Sixth. The Code of Judicial Conduct requires that a judge shall neither allow family relationships to influence
judicial conduct or judgment, nor allow the prestige of judicial office to be used or lent to advance the private interests
of others.[15] It does not escape our attention that Judge Malanyaon was agitated during the Sanggunian session
because the interests of his nephew-in-law were under attack. Perhaps, Judge Malanyaon honestly believed that the
revocation of Canets cockpit license was illegal. Yet, it would not justify his undisguised attempt to prevent the
threatened detrimental action against his relative with his influence. We agree with the conclusion of Investigating
Justice Reyes, Jr. that Judge Malanyaon allowed himself to be used by his nephew-in-law to promote the latters
private interests, in contravention of the Code of Judicial Conduct. [16]
Judge Malanyaon needs to be reminded that his judicial identity does not terminate at the end of the day when
he takes off his judicial robes. Even when garbed in casual wear outside of the halls of justice, a judge retains the air
of authority and moral ascendancy that he or she wields inside the sala. As the Court once held:

Being the subject of constant public scrutiny, a judge should freely and willingly accept restrictions on conduct that
might be viewed as burdensome by the ordinary citizen.

A judge should personify judicial integrity and exemplify honest public service. The personal behavior of a judge, both
in the performance of official duties and in private life should be above suspicion. [17]

It may strike perhaps as a poetically tragic notion, but for very good reasons, a judge's official life cannot simply
be detached or separated from his personal existence.[18] Indeed, the Code of Judicial Conduct, Canon 2 in particular,
mandates that a judge should avoid impropriety and the appearance of impropriety in all activities, as well as behave
at all times as to promote public confidence in the integrity and impartiality of the judiciary. [19] Thus, the Court has to
dismiss outright Judge Malanyaons suggestion that his actions be evaluated as one of a taxpayer or ordinary citizen
and not as that of a judge. In fact, his utterances were not made under a cloak of anonymity, for the members of the
council, as well as some of the people in the gallery knew very well that he was a judge. It is highly probable that his
invectives took on a greater imperative on the listeners precisely because he was a judge, with all the authority
attendant to the office.
The conduct of Judge Malanyaon relative to the 21 February 2000 legislative session of the Sangguniang
Bayan of Bula is inexcusable and simply cannot be condoned. His actuations constitute palpable violations of the
Code of Judicial Conduct:

Rule 2.01. A judge should so behave at all times as to promote public confidence in the integrity and impartiality of
the judiciaryxxx

Rule 2.03. A judge shall not allow family, social, or other relationships to influence judicial conduct or judgment. The
prestige of judicial office shall not be used or lent to advance the private interests of others, nor convey or permit
others to convey the impression that they are in a special position to influence the judge.

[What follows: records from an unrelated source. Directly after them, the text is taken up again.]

/-- A pool with a free page gives one. -/
theorem pickPage_isSome {d : Dev} {die : Nat} (k : Nat) (hsplit : homeSplit d ≤ stackSize) (h : 1 ≤ freePages d die) :
    ∃ p, pickPage d die k = some p := by
  obtain ⟨p, hp, -⟩ | ⟨-, hlow, hhigh⟩ := pickPage_search (pickPage d die k) rfl
  · exact ⟨p, hp⟩
  exfalso
  have htakenLow := freeFrom_none hlow
  have htakenHigh := freeFrom_none hhigh
  obtain ⟨c1, hc1⟩ : ∃ c, c = (homeSplit d - homeSw d - listEnd d) / 0x10000 := ⟨_, rfl⟩
  obtain ⟨c2, hc2⟩ : ∃ c, c = (homeSplit d - homeSw d) / 0x10000 := ⟨_, rfl⟩
  obtain ⟨b, hb⟩ : ∃ b, b = stackSize / 0x10000 := ⟨_, rfl⟩
  have hbval : b = 0x140000 := by rw [hb]; rfl
  have hc2le : c2 ≤ 0x140000 := by
    have : stackSize = 0x1400000000 := rfl
    omega
  rw [← hb] at htakenHigh
  have hpages := taken_length_le (d := d) (die := die)
    (l := (List.range (min c1 (d.attn.taken.length + 1))).map (listEnd d / 0x10000 + ·) ++
      (List.range (min c2 (d.attn.taken.length + 1))).map (b + ·)) ?_ ?_
  · have hle := List.length_filter_le (fun p => p.1 / 2 ^ 24 == die) d.attn.taken
    rw [List.length_append, List.length_map, List.length_map, List.length_range, List.length_range] at hpages
    unfold freePages poolSize at h
    rw [← hc1, ← hc2] at h
    omega
  · refine List.nodup_append.2 ⟨List.nodup_range.map fun x y hxy => by omega,
      List.nodup_range.map fun x y hxy => by omega, fun x hx y hy => ?_⟩
    obtain ⟨i, hi, rfl⟩ := List.mem_map.1 hx
    obtain ⟨j, hj, rfl⟩ := List.mem_map.1 hy
    have hlt := (inPool_low hsplit (k := i) (by rw [← hc1]; have := List.mem_range.1 hi; omega)).2
    rw [← hb] at hlt
    omega
  · intro p hp
    rcases List.mem_append.1 hp with hp | hp
    · obtain ⟨i, hi, rfl⟩ := List.mem_map.1 hp
      have hi := List.mem_range.1 hi
      obtain ⟨hin, hlt⟩ := inPool_low hsplit (k := i) (by rw [← hc1]; omega)
      rw [← hb] at hlt
      exact ⟨by omega, htakenLow i (by omega) hin⟩
    · obtain ⟨i, hi, rfl⟩ := List.mem_map.1 hp
      have hi := List.mem_range.1 hi
      exact ⟨by omega, htakenHigh i (by omega) (by rw [hb]; exact inPool_high (by rw [← hc2]; omega))⟩

theorem length_mput_le (m : Map Bool) (i : Nat) (v : Bool) (f : Nat × Bool → Bool) :
    ((mput false m i v).filter f).length ≤ (m.filter f).length + 1 := by
  have hdel : ((mdel m i).filter f).length ≤ (m.filter f).length := by
    unfold mdel
    exact (List.filter_sublist.filter f).length_le
  have hins : ∀ l : Map Bool, ((mins l i v).filter f).length ≤ (l.filter f).length + 1 := by
    intro l
    induction l with
    | nil =>
      rw [mins]
      exact List.length_filter_le f [(i, v)]
    | cons p l ih =>
      obtain ⟨k, w⟩ := p
      rw [mins]
      split
      · rw [List.filter_cons (x := (i, v))]
        split
        · exact Nat.le_refl _
        · exact Nat.le_succ _
      · rw [List.filter_cons, List.filter_cons]
        split
        · exact Nat.succ_le_succ ih
        · exact ih
  unfold mput
  split
  · omega
  · have := hins (mdel m i)
    omega

/-- A page more is taken. -/
theorem markPage_spec (d : Dev) (die p : Nat) :
    freePages d die ≤ freePages (markPage d die p true) die + 1 ∧ pageTaken (markPage d die p true) die p = true ∧
      ∀ k, mget false d.attn.taken k = true → mget false (markPage d die p true).attn.taken k = true := by
  have htaken : (markPage d die p true).attn.taken = mput false d.attn.taken (pageKey die p) true := rfl
  have hlen := length_mput_le d.attn.taken (pageKey die p) true fun x => x.1 / 2 ^ 24 == die
  have hpool : poolSize (markPage d die p true) = poolSize d := rfl
  refine ⟨?_, ?_, fun k hk => ?_⟩
  · unfold freePages
    rw [htaken, hpool]
    omega
  · unfold pageTaken
    rw [htaken, mget_mput_self]
  · rw [htaken, mget_mput, hk, ite_self]

/-- Taking pages changes nothing else. -/
theorem takePages_frame (die : Nat) (n : Nat) (d : Dev) :
    (takePages die n d).1 = { d with attn := { d.attn with taken := (takePages die n d).1.attn.taken } } := by
  induction n generalizing d with
  | zero => rfl
  | succ n ih =>
    unfold takePages
    split
    · rfl
    · next p _ =>
      have h := ih (markPage d die p true)
      have hmark : markPage d die p true = { d with attn := { d.attn with taken := (markPage d die p true).attn.taken } } := rfl
      dsimp only
      generalize (takePages die n (markPage d die p true)).1 = t at h ⊢
      generalize markPage d die p true = g at h hmark
      rw [h, hmark]

/-- Of a pool with n free pages n can be taken: pages of it that were free, and are now taken. -/
theorem takePages_spec {die : Nat} (n : Nat) {d : Dev} (hsplit : homeSplit d ≤ stackSize) (hn : n ≤ freePages d die) :
    let t := takePages die n d
    t.2.length = n ∧ t.1 = { d with attn := { d.attn with taken := t.1.attn.taken } } ∧
      (∀ k, mget false d.attn.taken k = true → mget false t.1.attn.taken k = true) ∧
      ∀ p ∈ t.2, inPool d p = true ∧ pageTaken d die p = false ∧ pageTaken t.1 die p = true := by
  induction n generalizing d with
  | zero => exact ⟨rfl, rfl, fun _ h => h, fun p hp => absurd hp List.not_mem_nil⟩
  | succ n ih =>
    obtain ⟨p, hp⟩ := pickPage_isSome (d := d) (die := die) n hsplit (by omega)
    obtain ⟨hin, hfree⟩ := pickPage_some hp
    obtain ⟨hless, hnow, hmono⟩ := markPage_spec d die p
    have hsplit' : homeSplit (markPage d die p true) ≤ stackSize := hsplit
    have hframe' : markPage d die p true = { d with attn := { d.attn with taken := (markPage d die p true).attn.taken } } := rfl
    have hpool : inPool (markPage d die p true) = inPool d := rfl
    have hn' : n ≤ freePages (markPage d die p true) die := Nat.le_of_succ_le_succ (hn.trans hless)
    obtain ⟨hlen, hframe, hmono', hpages⟩ := ih hsplit' hn'
    unfold takePages
    rw [hp]
    dsimp only
    generalize takePages die n (markPage d die p true) = t at hlen hframe hmono' hpages ⊢
    generalize markPage d die p true = g at *
    refine ⟨by rw [List.length_cons, hlen], by rw [hframe, hframe'], fun k hk => hmono' k (hmono k hk), fun q hq => ?_⟩
    rcases List.mem_cons.1 hq with rfl | hq
    · exact ⟨hin, hfree, hmono' _ hnow⟩
    · obtain ⟨qin, qfree, qnow⟩ := hpages q hq
      rw [hpool] at qin
      refine ⟨qin, ?_, qnow⟩
      by_contra htaken
      have hstill := hmono (pageKey die q) (by simpa [pageTaken] using htaken)
      unfold pageTaken at qfree
      rw [hstill] at qfree
      exact absurd qfree (by simp)

/-- What an allocation gives up and asks for under the budget (R319). -/
def roomOf (q : Seq) (l : PageList) (es : List Entry) (n : Nat) : List Nat × Nat :=
  if q.budget = 0 then ([], n)
  else makeRoom es (es.filter fun e => isPage e.page).length q.budget ((max l.length 1 - 1) / q.tp + 1 - q.window)
    (es.length + n + 1) [] n

/-- The module as it is when an allocation has taken its pages from a pool that has enough of them. -/
def allocated (d : Dev) (seq layer : Nat) (q : Seq) (evict : List Nat) (want : List Nat) (n : Nat) : Dev :=
  let g := pruneAll d q.die
  let t := takePages q.die n { g with attn := { g.attn with poolWait := g.attn.poolWait.filter (· != (seq, layer)) } }
  let sets := evict.map (fun n => (n, evictedPage)) ++ (want.zip t.2).map fun p => (p.1, BitVec.ofNat 32 p.2)
  let e := setSeq t.1 seq (some { q with pl := q.pl.set layer { q.list layer with due := false } })
  pruneAll (if sets = [] then e else addEdit e seq layer sets none) q.die

theorem map_fst_zip_ofNat (want : List Nat) (pages : List Nat) :
    ((want.zip pages).map fun p => (p.1, BitVec.ofNat 32 p.2)).map Prod.fst = want.take pages.length := by
  induction want generalizing pages with
  | nil => simp
  | cons w want ih =>
    cases pages with
    | nil => simp
    | cons p pages => simp [ih]

/-- What an allocation leaves (R318). -/
theorem allocated_spec {d : Dev} {seq layer : Nat} {q : Seq} (evict want : List Nat) {n : Nat} (hlayer : layer < q.pl.length)
    (hsplit : homeSplit d ≤ stackSize) (hn : n ≤ freePages (pruneAll d q.die) q.die) :
    let e := allocated d seq layer q evict want n
    e.stalls = d.stalls ∧ (∃ r, seqOf e seq = some r ∧ (r.list layer).due = false) ∧
      ∃ sets, e.attn.edits = d.attn.edits ++ (if evict.map (fun n => (n, evictedPage)) ++ sets = [] then [] else
          [{ id := d.nextId, seq := seq, layer := layer, newLen := none
             sets := evict.map (fun n => (n, evictedPage)) ++ sets }]) ∧
        sets.map Prod.fst = want.take n ∧
        ∀ p ∈ sets, ∃ page, p.2 = BitVec.ofNat 32 page ∧ inPool d page = true ∧
          pageTaken (pruneAll d q.die) q.die page = false ∧ (d.attn.prefixes = [] → pageTaken e q.die page = true) := by
  have hprune := tidies_pruneAll d q.die
  have hlayout : (pruneAll d q.die).mem.layout = d.mem.layout := by
    unfold Tidies at hprune
    rw [hprune]
  have hempty : d.attn.prefixes = [] → pruneAll d q.die = d := fun h => by
    unfold pruneAll
    rw [h]
    rfl
  unfold allocated
  dsimp only
  generalize pruneAll d q.die = g at hprune hlayout hempty hn ⊢
  refine under_name fun named shown => ?_
  obtain ⟨-, -, gedits, -⟩ := hprune.lists
  have hhome : homeSplit g = homeSplit d := by
    unfold homeSplit layoutField
    rw [hlayout]
  have hpool : inPool g = inPool d := by
    unfold inPool homeSplit homeSw listEnd listGib layoutField
    rw [hlayout]
  obtain ⟨hlen, hframe, -, hpages⟩ := takePages_spec (die := q.die) n
    (d := { g with attn := { g.attn with poolWait := g.attn.poolWait.filter (· != (seq, layer)) } })
    (hhome.le.trans hsplit) hn
  refine shown ?_
  generalize takePages q.die n { g with attn := { g.attn with poolWait := g.attn.poolWait.filter (· != (seq, layer)) } } = t
    at hlen hframe hpages ⊢
  generalize hsets : (want.zip t.2).map (fun p => (p.1, BitVec.ofNat 32 p.2)) = sets
  obtain ⟨r, hr⟩ : ∃ r : Seq, r = { q with pl := q.pl.set layer { q.list layer with due := false } } := ⟨_, rfl⟩
  have hdue : (r.list layer).due = false := by
    rw [hr, list_set hlayer]
  rw [← hr]
  have hstep : ∀ all, let e := if all = [] then setSeq t.1 seq (some r) else addEdit (setSeq t.1 seq (some r)) seq layer all none
      e.stalls = d.stalls ∧ seqOf e seq = some r ∧ e.attn.taken = t.1.attn.taken ∧
        e.attn.prefixes = g.attn.prefixes ∧
        e.attn.edits = d.attn.edits ++ if all = [] then [] else
          [{ id := d.nextId, seq := seq, layer := layer, sets := all, newLen := none }] := by
    intro all
    have hseq : seqOf (setSeq t.1 seq (some r)) seq = some r := seqOf_setSeq ..
    have hst : t.1.stalls = d.stalls := by rw [hframe]; exact hprune.stalls
    have hpre : t.1.attn.prefixes = g.attn.prefixes := by rw [hframe]
    have hed : t.1.attn.edits = d.attn.edits := by rw [hframe]; exact gedits
    have hnx : t.1.nextId = d.nextId := by rw [hframe]; exact hprune.nextId
    by_cases hall : all = []
    · simp only [if_pos hall, List.append_nil]
      exact ⟨hst, hseq, rfl, hpre, hed⟩
    · simp only [if_neg hall]
      refine ⟨hst, hseq, rfl, hpre, ?_⟩
      rw [← hed, ← hnx]
      rfl
  refine under_name fun named shown => ?_
  obtain ⟨estalls, eseq, etaken, eprefixes, eedits⟩ := hstep (evict.map (fun n => (n, evictedPage)) ++ sets)
  refine shown ?_
  generalize (if evict.map (fun n => (n, evictedPage)) ++ sets = [] then setSeq t.1 seq (some r)
    else addEdit (setSeq t.1 seq (some r)) seq layer (evict.map (fun n => (n, evictedPage)) ++ sets) none) = e
    at estalls eseq etaken eprefixes eedits ⊢
  have hlast := tidies_pruneAll e q.die
  refine under_name fun named shown => ?_
  obtain ⟨-, -, ledits, lseqs⟩ := hlast.lists
  refine shown ⟨hlast.machine.1.trans estalls, ⟨r, by rw [lseqs]; exact eseq, hdue⟩, sets, ledits.trans eedits, ?_, fun p hp => ?_⟩
  · rw [← hsets, map_fst_zip_ofNat, hlen]
  · rw [← hsets] at hp
    refine under_name fun named shown => ?_
    obtain ⟨x, hx, rfl⟩ := List.mem_map.1 hp
    obtain ⟨hin, hfree, hnow⟩ := hpages x.2 (List.of_mem_zip hx).2
    refine shown ⟨x.2, rfl, by rw [← hpool]; exact hin, hfree, fun hnone => ?_⟩
    have hsame : pruneAll e q.die = e := by
      unfold pruneAll
      rw [eprefixes, hempty hnone, hnone]
      rfl
    rw [hsame]
    unfold pageTaken at hnow ⊢
    rw [etaken]
    exact hnow
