-- ==== Sys2Proof/Config.lean ====
section
/-! DEFINITION. What an instance fixes (MEM_SIZE, 00_scope.md R6) and the free values (the reset draw of MEM, 10_state.md R24). -/

namespace Sys2Proof

/-- The open parameter of R6, which "the model takes as an argument": State holds one, no step changes it. -/
structure Config where
  /-- MEM_SIZE, the bytes of buffer memory; 1 <= MEM_SIZE <= 2^32 (R6, D12). -/
  memSize : Nat
  deriving DecidableEq, Repr

/-- The byte of MEM at an address after the given reset draw, a free value (R24, R114): "each byte of MEM holds
a value the model draws freely from 0..255, and no rule may assume it". It has no body, so nothing can be proved of it
(log 3). -/
opaque Config.memDraw (draw : Nat) (address : Nat) : Byte

end Sys2Proof
end

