-- ==== Sys2Proof/Laws/State.lean ====
section
/-! SUPPORT. One lemma per field of State for each update and shared operation, true by rfl. -/

namespace Sys2Proof.Machine

@[simp] theorem raise_config (e : ErrorClass) (s : State) : (raise e s).config = s.config := rfl
@[simp] theorem raise_status (e : ErrorClass) (s : State) : (raise e s).status = statusOfError e := rfl
@[simp] theorem raise_din (e : ErrorClass) (s : State) : (raise e s).din = s.din := rfl
@[simp] theorem raise_dout (e : ErrorClass) (s : State) : (raise e s).dout = s.dout := rfl
@[simp] theorem raise_src (e : ErrorClass) (s : State) : (raise e s).src = s.src := rfl
@[simp] theorem raise_len (e : ErrorClass) (s : State) : (raise e s).len = s.len := rfl
@[simp] theorem raise_dst (e : ErrorClass) (s : State) : (raise e s).dst = s.dst := rfl
@[simp] theorem raise_olen (e : ErrorClass) (s : State) : (raise e s).olen = s.olen := rfl
@[simp] theorem raise_mem (e : ErrorClass) (s : State) : (raise e s).mem = s.mem := rfl
@[simp] theorem raise_draws (e : ErrorClass) (s : State) : (raise e s).draws = s.draws := rfl
@[simp] theorem raise_pending (e : ErrorClass) (s : State) : (raise e s).pending = s.pending := rfl
@[simp] theorem raise_returned (e : ErrorClass) (s : State) : (raise e s).returned = s.returned := rfl

@[simp] theorem succeedGroup_config (out : Word) (cnt : Nat) (s : State) : (succeedGroup out cnt s).config = s.config := rfl
@[simp] theorem succeedGroup_status (out : Word) (cnt : Nat) (s : State) : (succeedGroup out cnt s).status = statusOk cnt := rfl
@[simp] theorem succeedGroup_din (out : Word) (cnt : Nat) (s : State) : (succeedGroup out cnt s).din = s.din := rfl
@[simp] theorem succeedGroup_dout (out : Word) (cnt : Nat) (s : State) : (succeedGroup out cnt s).dout = out := rfl
@[simp] theorem succeedGroup_src (out : Word) (cnt : Nat) (s : State) : (succeedGroup out cnt s).src = s.src := rfl
@[simp] theorem succeedGroup_len (out : Word) (cnt : Nat) (s : State) : (succeedGroup out cnt s).len = s.len := rfl
@[simp] theorem succeedGroup_dst (out : Word) (cnt : Nat) (s : State) : (succeedGroup out cnt s).dst = s.dst := rfl
@[simp] theorem succeedGroup_olen (out : Word) (cnt : Nat) (s : State) : (succeedGroup out cnt s).olen = s.olen := rfl
@[simp] theorem succeedGroup_mem (out : Word) (cnt : Nat) (s : State) : (succeedGroup out cnt s).mem = s.mem := rfl
@[simp] theorem succeedGroup_draws (out : Word) (cnt : Nat) (s : State) : (succeedGroup out cnt s).draws = s.draws := rfl
@[simp] theorem succeedGroup_pending (out : Word) (cnt : Nat) (s : State) : (succeedGroup out cnt s).pending = s.pending := rfl
@[simp] theorem succeedGroup_returned (out : Word) (cnt : Nat) (s : State) : (succeedGroup out cnt s).returned = s.returned := rfl

@[simp] theorem succeedStream_config (n : Nat) (s : State) : (succeedStream n s).config = s.config := rfl
@[simp] theorem succeedStream_status (n : Nat) (s : State) : (succeedStream n s).status = statusOk 0 := rfl
@[simp] theorem succeedStream_din (n : Nat) (s : State) : (succeedStream n s).din = s.din := rfl
@[simp] theorem succeedStream_dout (n : Nat) (s : State) : (succeedStream n s).dout = s.dout := rfl
@[simp] theorem succeedStream_src (n : Nat) (s : State) : (succeedStream n s).src = s.src := rfl
@[simp] theorem succeedStream_len (n : Nat) (s : State) : (succeedStream n s).len = s.len := rfl
@[simp] theorem succeedStream_dst (n : Nat) (s : State) : (succeedStream n s).dst = s.dst := rfl
@[simp] theorem succeedStream_olen (n : Nat) (s : State) : (succeedStream n s).olen = BitVec.ofNat 32 n := rfl
@[simp] theorem succeedStream_mem (n : Nat) (s : State) : (succeedStream n s).mem = s.mem := rfl
@[simp] theorem succeedStream_draws (n : Nat) (s : State) : (succeedStream n s).draws = s.draws := rfl
@[simp] theorem succeedStream_pending (n : Nat) (s : State) : (succeedStream n s).pending = s.pending := rfl
@[simp] theorem succeedStream_returned (n : Nat) (s : State) : (succeedStream n s).returned = s.returned := rfl

@[simp] theorem writeByte_config (s : State) (a : Nat) (v : Byte) : (s.writeByte a v).config = s.config := rfl
@[simp] theorem writeByte_status (s : State) (a : Nat) (v : Byte) : (s.writeByte a v).status = s.status := rfl
@[simp] theorem writeByte_din (s : State) (a : Nat) (v : Byte) : (s.writeByte a v).din = s.din := rfl
@[simp] theorem writeByte_dout (s : State) (a : Nat) (v : Byte) : (s.writeByte a v).dout = s.dout := rfl
@[simp] theorem writeByte_src (s : State) (a : Nat) (v : Byte) : (s.writeByte a v).src = s.src := rfl
@[simp] theorem writeByte_len (s : State) (a : Nat) (v : Byte) : (s.writeByte a v).len = s.len := rfl
@[simp] theorem writeByte_dst (s : State) (a : Nat) (v : Byte) : (s.writeByte a v).dst = s.dst := rfl
@[simp] theorem writeByte_olen (s : State) (a : Nat) (v : Byte) : (s.writeByte a v).olen = s.olen := rfl
@[simp] theorem writeByte_mem (s : State) (a : Nat) (v : Byte) : (s.writeByte a v).mem = s.mem.write a v := rfl
@[simp] theorem writeByte_draws (s : State) (a : Nat) (v : Byte) : (s.writeByte a v).draws = s.draws := rfl
@[simp] theorem writeByte_pending (s : State) (a : Nat) (v : Byte) : (s.writeByte a v).pending = s.pending := rfl
@[simp] theorem writeByte_returned (s : State) (a : Nat) (v : Byte) : (s.writeByte a v).returned = s.returned := rfl

@[simp] theorem writeRange_config (s : State) (d : Nat) (t : List Byte) : (s.writeRange d t).config = s.config := rfl
@[simp] theorem writeRange_status (s : State) (d : Nat) (t : List Byte) : (s.writeRange d t).status = s.status := rfl
@[simp] theorem writeRange_din (s : State) (d : Nat) (t : List Byte) : (s.writeRange d t).din = s.din := rfl
@[simp] theorem writeRange_dout (s : State) (d : Nat) (t : List Byte) : (s.writeRange d t).dout = s.dout := rfl
@[simp] theorem writeRange_src (s : State) (d : Nat) (t : List Byte) : (s.writeRange d t).src = s.src := rfl
@[simp] theorem writeRange_len (s : State) (d : Nat) (t : List Byte) : (s.writeRange d t).len = s.len := rfl
@[simp] theorem writeRange_dst (s : State) (d : Nat) (t : List Byte) : (s.writeRange d t).dst = s.dst := rfl
@[simp] theorem writeRange_olen (s : State) (d : Nat) (t : List Byte) : (s.writeRange d t).olen = s.olen := rfl
@[simp] theorem writeRange_mem (s : State) (d : Nat) (t : List Byte) : (s.writeRange d t).mem = s.mem.writeList d t := rfl
@[simp] theorem writeRange_draws (s : State) (d : Nat) (t : List Byte) : (s.writeRange d t).draws = s.draws := rfl
@[simp] theorem writeRange_pending (s : State) (d : Nat) (t : List Byte) : (s.writeRange d t).pending = s.pending := rfl
@[simp] theorem writeRange_returned (s : State) (d : Nat) (t : List Byte) : (s.writeRange d t).returned = s.returned := rfl

@[simp] theorem resetBlock_config (s : State) : (resetBlock s).config = s.config := rfl
@[simp] theorem resetBlock_status (s : State) : (resetBlock s).status = 0x00000000#32 := rfl
@[simp] theorem resetBlock_din (s : State) : (resetBlock s).din = 0x00000000#32 := rfl
@[simp] theorem resetBlock_dout (s : State) : (resetBlock s).dout = 0x00000000#32 := rfl
@[simp] theorem resetBlock_src (s : State) : (resetBlock s).src = 0x00000000#32 := rfl
@[simp] theorem resetBlock_len (s : State) : (resetBlock s).len = 0x00000000#32 := rfl
@[simp] theorem resetBlock_dst (s : State) : (resetBlock s).dst = 0x00000000#32 := rfl
@[simp] theorem resetBlock_olen (s : State) : (resetBlock s).olen = 0x00000000#32 := rfl
@[simp] theorem resetBlock_mem (s : State) : (resetBlock s).mem = [] := rfl
@[simp] theorem resetBlock_draws (s : State) : (resetBlock s).draws = s.draws + 1 := rfl
@[simp] theorem resetBlock_pending (s : State) : (resetBlock s).pending = s.pending := rfl
@[simp] theorem resetBlock_returned (s : State) : (resetBlock s).returned = s.returned := rfl

@[simp] theorem issue_config (s : State) (actions : List HostAction) : (s.issue actions).config = s.config := rfl
@[simp] theorem issue_status (s : State) (actions : List HostAction) : (s.issue actions).status = s.status := rfl
@[simp] theorem issue_din (s : State) (actions : List HostAction) : (s.issue actions).din = s.din := rfl
@[simp] theorem issue_dout (s : State) (actions : List HostAction) : (s.issue actions).dout = s.dout := rfl
@[simp] theorem issue_src (s : State) (actions : List HostAction) : (s.issue actions).src = s.src := rfl
@[simp] theorem issue_len (s : State) (actions : List HostAction) : (s.issue actions).len = s.len := rfl
@[simp] theorem issue_dst (s : State) (actions : List HostAction) : (s.issue actions).dst = s.dst := rfl
@[simp] theorem issue_olen (s : State) (actions : List HostAction) : (s.issue actions).olen = s.olen := rfl
@[simp] theorem issue_mem (s : State) (actions : List HostAction) : (s.issue actions).mem = s.mem := rfl
@[simp] theorem issue_draws (s : State) (actions : List HostAction) : (s.issue actions).draws = s.draws := rfl
@[simp] theorem issue_pending (s : State) (actions : List HostAction) : (s.issue actions).pending = s.pending ++ actions := rfl
@[simp] theorem issue_returned (s : State) (actions : List HostAction) : (s.issue actions).returned = s.returned := rfl

@[simp] theorem withFetchWord_config (s : State) (nbits w : Nat) : (s.withFetchWord nbits w).config = s.config := rfl
@[simp] theorem withFetchWord_status (s : State) (nbits w : Nat) : (s.withFetchWord nbits w).status = s.status := rfl
@[simp] theorem withFetchWord_din (s : State) (nbits w : Nat) : (s.withFetchWord nbits w).din = s.din := rfl
@[simp] theorem withFetchWord_dout (s : State) (nbits w : Nat) : (s.withFetchWord nbits w).dout = s.dout := rfl
@[simp] theorem withFetchWord_src (s : State) (nbits w : Nat) : (s.withFetchWord nbits w).src = s.src := rfl
@[simp] theorem withFetchWord_len (s : State) (nbits w : Nat) : (s.withFetchWord nbits w).len = s.len := rfl
@[simp] theorem withFetchWord_dst (s : State) (nbits w : Nat) : (s.withFetchWord nbits w).dst = s.dst := rfl
@[simp] theorem withFetchWord_olen (s : State) (nbits w : Nat) : (s.withFetchWord nbits w).olen = s.olen := rfl
@[simp] theorem withFetchWord_mem (s : State) (nbits w : Nat) : (s.withFetchWord nbits w).mem = s.mem := rfl
@[simp] theorem withFetchWord_draws (s : State) (nbits w : Nat) : (s.withFetchWord nbits w).draws = s.draws := rfl
@[simp] theorem withFetchWord_pending (s : State) (nbits w : Nat) : (s.withFetchWord nbits w).pending = actionCmd (tableWord nbits w) :: s.pending := rfl
@[simp] theorem withFetchWord_returned (s : State) (nbits w : Nat) : (s.withFetchWord nbits w).returned = s.returned := rfl

/-- A command's range checks read the parameter alone. -/
theorem insideMem_eq (s : State) (a n : Nat) : s.insideMem a n = decide (a + n ≤ s.config.memSize) := rfl

@[simp] theorem insideMem_iff (s : State) (a n : Nat) : s.insideMem a n = true ↔ a + n ≤ s.config.memSize := by
  simp [State.insideMem]

theorem readByte_congr {s t : State} (hm : t.mem = s.mem) (hd : t.draws = s.draws) (a : Nat) :
    t.readByte a = s.readByte a := by
  simp [State.readByte, hm, hd]

theorem readRange_congr {s t : State} (hm : t.mem = s.mem) (hd : t.draws = s.draws) (a n : Nat) :
    t.readRange a n = s.readRange a n := by
  simp [State.readRange, readByte_congr hm hd]

end Sys2Proof.Machine
end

The Office of the Court Administrator recommends that respondent be fined Five Thousand Pesos
(P5,000.00). In his seventeen (17) years in the judiciary, Judge Malanyaon has not been sanctioned, except once by
reprimand. With the comparative seriousness of the offense, a fine of Twenty Thousand Pesos (P20,000.00) would
serve as an appropriate penalty.
WHEREFORE, respondent Judge Nilo A. Malanyaon is hereby found GUILTY of conduct unbecoming of a
judge, in violation of Canon 2, Rule 2.01 and Rule 2.03 of the Code of Judicial Conduct. He is ordered to pay a FINE
of TWENTY THOUSAND PESOS (P20,000.00) with a STERN WARNING that the commission of the same or a
similar act or omission in the future will be dealt with more severely.